What you will do = Copy every line that contains the string "each" from the entries below.

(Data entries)
-- ==== Sys2Proof/Tests/Slice0.lean ====
section
/-! SUPPORT. Smoke tests of well-formedness, decoded words, one or two steps of each command with the results 95_test_vectors.md gives, and a
witness that meets the hypotheses of each statement, clause by clause. Every expected value is the spec's. -/

namespace Sys2Proof.Machine.Test

open Sys2Proof

/-! ### Helpers -/

/-- The state after reset, with a PDU and a received frame in place. -/
def mk (pdu rx : List Byte) : State :=
  { State.reset with
    mem := (Memory.writeRun [] pduBase pdu).writeRun rxBase rx
    pduLen := BitVec.ofNat 9 pdu.length
    rxLen := BitVec.ofNat 10 rx.length }

/-- The PDU of the spec's example request: read 10 holding registers from 0. -/
def readPdu : List Byte := [0x03, 0x00, 0x00, 0x00, 0x0A]

/-- The reply PDU of the spec's examples. -/
def replyPdu : List Byte := [0x03, 0x04, 0x00, 0x0A, 0x30, 0x39]

/-- After TCP_ENCODE of `readPdu` for slave 1 from reset, `rx` received. -/
def tcpRx (rx : List Byte) : State := { mk readPdu rx with req := ⟨.tcp, 0x01, 0x03, 1⟩, tid := 1 }

/-- After RTU_ENCODE of `readPdu` for slave 1 from reset, `rx` received. -/
def rtuRx (rx : List Byte) : State := { mk readPdu rx with req := ⟨.rtu, 0x01, 0x03, 0⟩, predLen := 25 }

/-- After ASCII_ENCODE of `readPdu` for slave 1 from reset, `rx` received. -/
def asciiRx (rx : List Byte) : State := { mk readPdu rx with req := ⟨.ascii, 0x01, 0x03, 0⟩ }

/-- A command on a state that meets `p` where it ends. -/
def ends (r : Result) (p : State → Bool) : Bool :=
  match r with
  | .next t => p t
  | .fault _ => false
  | .refused _ => false

/-- `s` with the accesses `es` to serve. -/
def hosting (s : State) (es : List Event) : State := { s with pending := es }

/-! ### Well-formedness: an ill-formed word at each end of each range of 30_encoding.md R95 -/

theorem test_wf_refuses : ([0x00000000, 0x00000003, 0x0000000F, 0x00000012, 0x0000001F, 0x00000025, 0x0000002F, 0x00000033, 0x0000003F,
    0x00000042, 0x000000FF, 0x1234FF80] : List Word).all (fun w => !commandWordWf w && (decodeTableWord 32 w.toNat).isNone) = true := by decide

theorem test_wf_accepts : ([0x01, 0x02, 0x10, 0x11, 0x20, 0x21, 0x22, 0x23, 0x24, 0x30, 0x31, 0x32, 0x40, 0x41] : List Word).all commandWordWf = true := by
  decide

/-! ### Decoding: words of 30_encoding.md R99 and 95_test_vectors.md section 2, or `a16 << 16 | a8 << 8 | OP` written out (R91, R93) -/

theorem test_decode_crcInit : decode 0x00000001 = .ok .crcInit := by decide
theorem test_decode_crcByte : decode 0b00000000000000000011010000000010 = .ok (.crcByte 0x34) := by decide
theorem test_decode_lrcReset : decode 0x00000010 = .ok .lrcReset := by decide
theorem test_decode_lrcPush : decode 0b00000000000000001111001000010001 = .ok (.lrcPush 0xF2) := by decide
theorem test_decode_tcpEncode : decode 0b00000000000000000000000100100000 = .ok (.tcpEncode 0x01) := by decide
theorem test_decode_tcpReply : decode 0b00010010001101000001000100100001 = .ok (.tcpReply 0x11 0x1234) := by decide
theorem test_decode_mbapParse : decode 0x00000022 = .ok .mbapParse := by decide
theorem test_decode_tcpDecode : decode 0x00000023 = .ok .tcpDecode := by decide
theorem test_decode_tcpSplit : decode 0x00000024 = .ok .tcpSplit := by decide
theorem test_decode_rtuEncode : decode 0b00000000000000000000000100110000 = .ok (.rtuEncode 0x01) := by decide
theorem test_decode_rtuRxlen : decode 0x00000031 = .ok .rtuRxlen := by decide
theorem test_decode_rtuDecode : decode 0x00000032 = .ok .rtuDecode := by decide
theorem test_decode_asciiEncode : decode 0b00000000000000000001000101000000 = .ok (.asciiEncode 0x11) := by decide
theorem test_decode_asciiDecode : decode 0b00000000000000000000000001000001 = .ok .asciiDecode := by decide
theorem test_decode_ignores_a16 : decode 0xABCD0102 = .ok (.crcByte 0x01) ∧ decode 0xFFFF0111 = .ok (.lrcPush 0x01) := by decide

theorem test_fetch_word : decodeTableWord 32 0x12341121 = some (.tcpReply 0x11 0x1234) ∧
    ends (step (State.reset.withFetchWord 32 0x00000111)) (fun t => t.lrcSum == 0x01 && t.pending.isEmpty) = true := by decide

Exercise solution =
/-! SUPPORT. Smoke tests of well-formedness, decoded words, one or two steps of each command with the results 95_test_vectors.md gives, and a
witness that meets the hypotheses of each statement, clause by clause. Every expected value is the spec's. -/
/-! ### Well-formedness: an ill-formed word at each end of each range of 30_encoding.md R95 -/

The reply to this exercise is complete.